**Exercise aim**: Every line of the records below from the line with "own (R35, R151;" up to and including the line with "word (log entry 3). -/" must be reproduced exactly, and no line outside that range.

**Records supplied**:

-- ==== Sys2Proof/Laws/PerInstr.lean ====
section
/-! SUPPORT. Statements for all instructions, one lemma per constructor of Instr. -/

namespace Sys2Proof.Laws

/-- An operation is one to three words long (30 R82). -/
theorem words_between (i : Instr) : 1 ≤ i.words ∧ i.words ≤ 3 := by
  cases i <;> simp [Instr.words, Instr.op, Op.words]

end Sys2Proof.Laws

namespace Sys2Proof.Laws.EncodedLength

/-- An operation is encoded in as many words as its OP gives it, and in one to three (30 R80, R82). -/
def Statement (i : Instr) : Prop := (encode i).length = i.words ∧ 1 ≤ i.words ∧ i.words ≤ 3

theorem sendb (sel : LineSel) (frm : Framing) (value : Byte) : Statement (.sendb sel frm value) :=
  ⟨rfl, words_between _⟩

theorem sendw (sel : LineSel) (frm : Framing) (value : Half) : Statement (.sendw sel frm value) :=
  ⟨rfl, words_between _⟩

theorem setwin (x0 y0 x1 y1 : Half) : Statement (.setwin x0 y0 x1 y1) :=
  ⟨rfl, words_between _⟩

theorem fill (color : Half) (count : Word) : Statement (.fill color count) :=
  ⟨rfl, words_between _⟩

theorem blit (base count : Word) : Statement (.blit base count) :=
  ⟨rfl, words_between _⟩

theorem sessbeg : Statement .sessbeg :=
  ⟨rfl, words_between _⟩

theorem sessend : Statement .sessend :=
  ⟨rfl, words_between _⟩

theorem initln (valid : Bool) (tc td : Half) : Statement (.initln valid tc td) :=
  ⟨rfl, words_between _⟩

theorem halt : Statement .halt :=
  ⟨rfl, words_between _⟩

end Sys2Proof.Laws.EncodedLength
end

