theorem test_witness_PixelsFillTheWindowInRasterOrder :
    rasterState.linesValid = true ∧ rasterState.tokCmd ≠ rasterState.tokData ∧
    rasterState.params.cmdColset ≠ rasterState.params.cmdRowset ∧
    rasterState.params.cmdColset ≠ rasterState.params.cmdMemwrite ∧
    rasterState.params.cmdRowset ≠ rasterState.params.cmdMemwrite ∧
    (238 : Half).toNat ≤ (239 : Half).toNat ∧ (239 : Half).toNat < rasterState.params.ctrlW ∧
    (319 : Half).toNat ≤ (319 : Half).toNat ∧ (319 : Half).toNat < rasterState.params.ctrlH ∧
    (∀ k, k < 7 → rasterState.fromRun.getD (rasterFront.length + k) false = false) ∧
    (controllerView { rasterState with wire := rasterFront }).lost = false ∧
    (controllerView { rasterState with wire := rasterFront }).half = none ∧
    [((5 : Half), false), (6, true)].length ≤
      ((239 : Half).toNat - (238 : Half).toNat + 1) * ((319 : Half).toNat - (319 : Half).toNat + 1) ∧
    rasterState.wire.map WireFrame.frame = rasterFront.map WireFrame.frame ++ Claims.setwinFrames rasterState 238 319 239 319 ++
      [((5 : Half), false), (6, true)].map (fun p => ⟨rasterState.tokData, .half p.1, p.2⟩) := by decide

theorem test_witness_FrameMemoryIsLostOutsideTheWindow :
    let p := vectorParams
    (View.lost { View.start with lost := true }) = true ∧
    (View.command { View.start with command := some p.cmdMemwrite }) = some p.cmdMemwrite ∧
    (View.isOpen { View.start with command := some p.cmdMemwrite }) = false ∧
    p.cmdMemwrite ≠ p.cmdColset ∧ p.cmdMemwrite ≠ p.cmdRowset ∧
    (View.bounds p { View.start with command := some p.cmdMemwrite, isOpen := true }) = none ∧
    (View.half { View.start with half := some 1 }) ≠ none ∧ View.start.command = none ∧
    (0x29 : Byte) ≠ p.cmdColset ∧ (0x29 : Byte) ≠ p.cmdRowset ∧ (0x29 : Byte) ≠ p.cmdMemwrite ∧
    (View.isOpen { View.start with command := some p.cmdColset, params := [0, 1] }) = false := by decide

theorem test_witness_PseudoInstructionsExpand : 65535 < 2 ^ 16 ∧ ¬(1 = 0 ∨ 65535 + 1 - 1 > 0xFFFF) := by decide

end Sys2Proof.Tests
end

section
/-! PROOFS. Noninterference of the bus configuration values (00 R7, 43 R167). What the block reads is the same in `s` and in
`forgetCfg s`, and what it writes is the same but for configuration values; so stepping and then forgetting the values gives the
same result whether or not they were forgotten before the step. -/

namespace Sys2Proof.Machine

open Claims (forgetCfg)

/-! ### What is read does not depend on the values -/

@[simp] theorem forgetCfg_params (s : State) : (forgetCfg s).params = s.params := rfl
@[simp] theorem forgetCfg_mode (s : State) : (forgetCfg s).mode = s.mode := rfl
@[simp] theorem forgetCfg_cur (s : State) : (forgetCfg s).cur = s.cur := rfl
@[simp] theorem forgetCfg_owner (s : State) : (forgetCfg s).owner = s.owner := rfl
@[simp] theorem forgetCfg_txq (s : State) : (forgetCfg s).txq = s.txq := rfl
@[simp] theorem forgetCfg_shifter (s : State) : (forgetCfg s).shifter = s.shifter := rfl
@[simp] theorem forgetCfg_schedule (s : State) : (forgetCfg s).schedule = s.schedule := rfl
@[simp] theorem forgetCfg_policy (s : State) : (forgetCfg s).policy = s.policy := rfl
@[simp] theorem forgetCfg_savedCfg (s : State) : (forgetCfg s).savedCfg = s.savedCfg.map fun _ => ⟨0⟩ := rfl
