-- ==== Sys2Proof/Config.lean ====
section
/-!
DEFINITION. What the spec leaves open. A free value is an opaque constant applied to a plain counter of State
(`freeIx`), so that nothing in Lean can evaluate it or prove a value of it: a claim that mentions one holds for
every value it may take.
-/

namespace Sys2Proof

/-- The free 64-bit values of a run, one for each value of State's counter `freeIx` (log entry 5): entropy (R437,
R438), the generator bits of stochastic rounding (R244), measured powers, temperatures and voltages (R411 to R417,
R478), and every result the spec calls unspecified. -/
opaque Config.freeBits : Nat → BitVec 64

/-- What RISC-V leaves open of a vector instruction: agnostic elements, a vl within its bounds, the order of an unordered sum. A
function of the instruction and its core's data alone, the same on every core (R248, log entry 38). -/
opaque Config.vectorFree : List Nat → Nat → BitVec 64

/-- What the spec leaves open of a core's other instructions: whether an SC fails, the code of a failing one, a status of which only
nonzero is stated, an HRES value that it does not state. A function of the instruction and the core's data alone, the same on
every core (R248, log entries 37 to 39). -/
opaque Config.coreFree : List Nat → BitVec 64

/-- The MASTER byte of the packets of a die's stage controller, which carries no master ID (R22): the spec states no value
(log entry 22). -/
opaque Config.stageMaster : Nat → BitVec 8

/-- The address at its destination that a ledger's message of a kind is written to (R136 to R138): the spec states none (log
entry 80). -/
opaque Config.ledgerPort : Nat → BitVec 46

/-- The granule at which space 0 of a ledgered shard's tensor begins: such a shard has no placed address of its own (R35, R151;
log entry 40). -/
opaque Config.shardBase : Nat → BitVec 35

/-- The identity seed that is fused into the package (R430), as 256 bits; nothing reads it (log entry 3). -/
opaque Config.identitySeed : BitVec 256

/-- The digest of the boot ROM, measurement 0 (R433), by 8-byte word (log entry 3). -/
opaque Config.romDigest : Nat → BitVec 64

end Sys2Proof
end

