-- ==== Sys2Proof/Machine/RegMap.lean ====
section
/-!
DEFINITION. The register index (R464): every register's name, its local address, its access, its reset value, who may
write it, which bits a write stores or clears, and the ranges of its fields (R485). One function per register gives
its local address from its indices; regFind goes the other way.
-/

namespace Sys2Proof.Machine

/-- The registers of the index, by name. -/
inductive RegName where
  | ID_JOB_STATE | ID_JOB_ID | ID_MNF_DIGEST0 | ID_MNF_DIGEST1 | ID_MNF_DIGEST2 | ID_MNF_DIGEST3 | ID_PLC_DIGEST0
  | ID_PLC_DIGEST1 | ID_PLC_DIGEST2 | ID_PLC_DIGEST3 | ID_LOADER_VER | CAD_CTX_CFG | CAD_CTL | CAD_STATUS | CAD_LAG
  | CAD_LAG_MAX | CAD_LAG_BOUND | CAD_FBASE | CAD_END | CAD_PERIODS | CAD_SLOT_T0 | CAD_EVT | CAD_EVT_EN | CAD_DROPS
  | CAD_RECOVERED | CAD_PTR_QUEUE | CAD_PTR_TABLE | CAD_PTR_LEDGER | CAD_SWITCHES | CAD_DIE_CTX | CAD_EVT_QUEUE
  | CAD_EVT_SUMMARY | CAD_SLOT | MBQ_CFG | MBQ_MAXLEN | MBQ_POOL | MBQ_POOL_PEAK | MBQ_CTX | MBQ_GATE | MBQ_HEAD
  | MBQ_STATUS | MBQ_ADMITTED | MBQ_PASSED | MBQ_REFUSED | MBQ_WAIT_POOL | MBQ_WAIT_CTX | MBQ_WAIT_GATE | MBQ_CONVOYS
  | MBQ_ABORT | MBQ_EVT | MBQ_EVT_EN | MBQ_CTX_SEL | MBQ_CTX_DATA0 | MBQ_CTX_DATA1 | MBQ_CTX_DATA2 | MBQ_CTX_DATA3
  | MBQ_EVT_SUMMARY | LED_CFG | LED_STEP | LED_OUTCOME | LED_PENDING | LED_RESOLVE | LED_SEL | LED_DATA0 | LED_DATA1
  | LED_DATA2 | LED_DATA3 | LED_DATA4 | LED_DATA5 | LED_EVT | LED_EVT_EN | LED_NONFINITE | LED_FETCH | LED_WAIT
  | LED_UPDWAIT | LED_CACHE | MX_ID | MX_STATUS | MX_PROF_A | MX_PROF_B | MX_PROF_O | MX_FAULT | MX_FAULT_WORD
  | MX_FAULT_ADDR | MX_DRAIN_STAT | MX_NF_FIRST | MX_NF_TIME | MX_EVT | MX_EVT_EN | MX_IX_SEL | MX_IX_DATA
  | MX_CNT_ARRAY | MX_CNT_LOAD | MX_CNT_DRAIN | MX_CNT_MAC | MX_CNT_SKIP | MX_CNT_INSTR | DSP_SUBMIT | DSP_STATUS
  | DSP_LAST | DSP_EVT | DSP_EVT_EN | DSP_REQS | DSP_CHOICES | DSP_DROPS | DSP_SPILLS | DSP_CTX_TABLE | DSP_IBX_CFG
  | DSP_IBX_BUF | DSP_IBX_GEOM | DSP_IBX_QUEUE | DSP_IBX_STATUS | DSP_IBX_EMITTED | DSP_IBX_OVERRUN | UPD_ID
  | UPD_STATUS | UPD_CUR | UPD_PROGRESS | UPD_LAST | UPD_NF_FIRST | UPD_NF_TIME | UPD_EVT | UPD_EVT_EN
  | UPD_CNT_UPDATES | UPD_CNT_ELEMS | UPD_CNT_BUSY | UPD_CNT_MEMWAIT | UPD_TRIGGER | UPD_TQ_STATUS | UPD_DONE
  | UPD_DIE_EVT | UPD_DIE_EVT_EN | UPD_TRIGGERS | UPD_IGNORED | GC_ID | GC_STATUS | GC_PC | GC_FAULT | GC_FAULT_PC
  | GC_FAULT_VAL | GC_EVT | GC_EVT_EN | GC_CNT_BUSY | GC_CNT_INSTR | GC_CNT_WAIT | GC_CNT_VEC | GC_CNT_IMISS
  | GC_CNT_DMISS | QU_CFG | QU_RING | QU_PROD | QU_CONS | QU_OCC | QU_HEAD | QU_TALLY | QU_CNT | QU_PEEK_SEL
  | QU_PEEK_INFO | QU_EVT | QU_EVT_EN | QU_PEEK_DATA | SYN_MS | SYN_BAR_CFG | SYN_BAR_STATE | SYN_MADV | SYN_EVT
  | SYN_EVT_EN | MEM_STK_ID | MEM_STK_STATUS | MEM_DIAG_SEL | MEM_PAR_CNT | MEM_PAR_LAST | MEM_PAR_THRESH | MEM_EVT
  | MEM_EVT_EN | MEM_ARB_CFG | MEM_ARB_CUT | MEM_CNT_RD | MEM_CNT_WR | MEM_CNT_BUSY | MEM_CNT_POISON | MEM_OS_CFG
  | MEM_OS_PAR | MEM_OS_LAST | MEM_OS_EVT | MEM_OS_EVT_EN | MEM_OS_CUT | MEM_CFG | MEM_EVT_SUMMARY | OFL_CFG
  | OFL_BASE | OFL_FRAMES | OFL_STATUS | OFL_CNT_OUT | OFL_CNT_IN | OFL_CNT_SKIP | OFL_QUEUE | OFL_EVT | OFL_EVT_EN
  | OFL_LAST | LNK_ID | LNK_CFG | LNK_CTL | LNK_STATUS | LNK_PEER | LNK_DOWN_THRESH | LNK_TMO | LNK_SEQ | LNK_CR_SIZE
  | LNK_CR_AVAIL | LNK_EVT | LNK_EVT_EN | LNK_DOWN_CAUSE | LNK_DOWN_TIME | LNK_CNT_REPLAY | LNK_CNT_CRC | LNK_CNT_DUP
  | LNK_CNT_TX | LNK_CNT_RX | LNK_CNT_DOWN | LNK_LANE0 | LNK_LANE1 | RTE_GROUP | RTE_MEMBER | RTE_SELF | RTE_CFG
  | RTE_PORT_EN | RTE_EVT | RTE_EVT_EN | RTE_CNT_FWD | RTE_CNT_DROP | RTE_ADMIT | FAB_TAG_CFG | FAB_TAG_STATUS
  | FAB_TMO | FAB_EVT | FAB_EVT_EN | FAB_CNT_REQ | FAB_CNT_IN | FAB_CNT_STALE | FAB_CNT_TIMEOUT | FAB_CNT_DENIED
  | FAB_CNT_DISCARD | FAB_LAST_STALE | COL_SUBMIT | COL_STATUS | COL_CFG | COL_RX | COL_VOTE_CFG | COL_VOTE_TABLE
  | COL_VOTE_RX | COL_VOTE_STATUS | COL_PERM_PENDING | COL_LAST | COL_EVT | COL_EVT_EN | COL_CNT_OPS | COL_CNT_BYTES
  | COL_CNT_NONFINITE | CMD_RING_CFG | CMD_CQ_BASE | CMD_CQ_CFG | CMD_DB_PI | CMD_DB_CQH | CMD_RING_STATUS
  | CMD_RING_IDX | CMD_CQ_PTR | CMD_RING_CTL | CMD_RING_EVT | CMD_RING_EVT_EN | CMD_RING_CNT | CMD_CFG | CMD_STATUS
  | CMD_EVT_SUMMARY | MBX_DATA | MBX_SEND | MBX_ACK | MBX_STATUS | MBX_BIND | MBX_NOTIFY | MBX_LOCK | MBX_PEND
  | MBX_EVT | MBX_EVT_EN | GOV_STATUS | GOV_BUDGET | GOV_DEMAND | GOV_CFG | GOV_TARIFF | GOV_EVT | GOV_EVT_EN
  | GOV_CNT_BELOW | GOV_CNT_THERMAL | GOV_ENERGY | GOV_VF | PKM_BUDGET | PKM_GUEST | PKM_CEIL | PKM_WEIGHT
  | PKM_GRANT | PKM_POOL | PKM_POWER | PKM_PERIODS | PKM_EVT | PKM_EVT_EN | CLK_TIME | CLK_STATUS | CLK_ARITH
  | CLK_PD_GC0 | CLK_PD_GC1 | CLK_PD_ME | CLK_PD_UE | RST_CFG | RST_STATUS | RST_TIME | SEC_STATUS | SEC_SERIAL0
  | SEC_SERIAL1 | SEC_NONCE | SEC_BOOT | SEC_DBG_STATUS | SEC_LOCK | SEC_EVT | SEC_EVT_EN | SEC_MEAS | SEC_ROOT_KEY
  | SEC_CTRL_ID | SEC_CTRL_KEY | SEC_OWNER_KEY | CGT_STATUS | CGT_CFG | CGT_CTL | CGT_VIOL | CGT_VIOL_ADDR
  | CGT_VIOL_TIME | CGT_EVT | CGT_EVT_EN | CGT_CNT_REQ | CGT_CNT_DENY | CGT_WIN_BASE | CGT_WIN_LIMIT | DEM_CAUSE
  | DEM_ELAPSED | DEM_OVF | DEM_CTL | DEM_OVF_SUMMARY | DEM_EVT_EN | ERR_STATUS | ERR_PROD | ERR_CONS | ERR_NOTIFY
  | ERR_EVT | ERR_FIRST | ERR_FIRST_INFO | ERR_FIRST_CLR | ERR_ENTRY | ID_PART | LNK_SUMMARY
  deriving DecidableEq, Repr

**Result**:
/-- The granule at which space 0 of a ledgered shard's tensor begins: such a shard has no placed address of its own (R35, R151;
log entry 40). -/
opaque Config.shardBase : Nat → BitVec 35

/-- The identity seed that is fused into the package (R430), as 256 bits; nothing reads it (log entry 3). -/
opaque Config.identitySeed : BitVec 256

/-- The digest of the boot ROM, measurement 0 (R433), by 8-byte word (log entry 3). -/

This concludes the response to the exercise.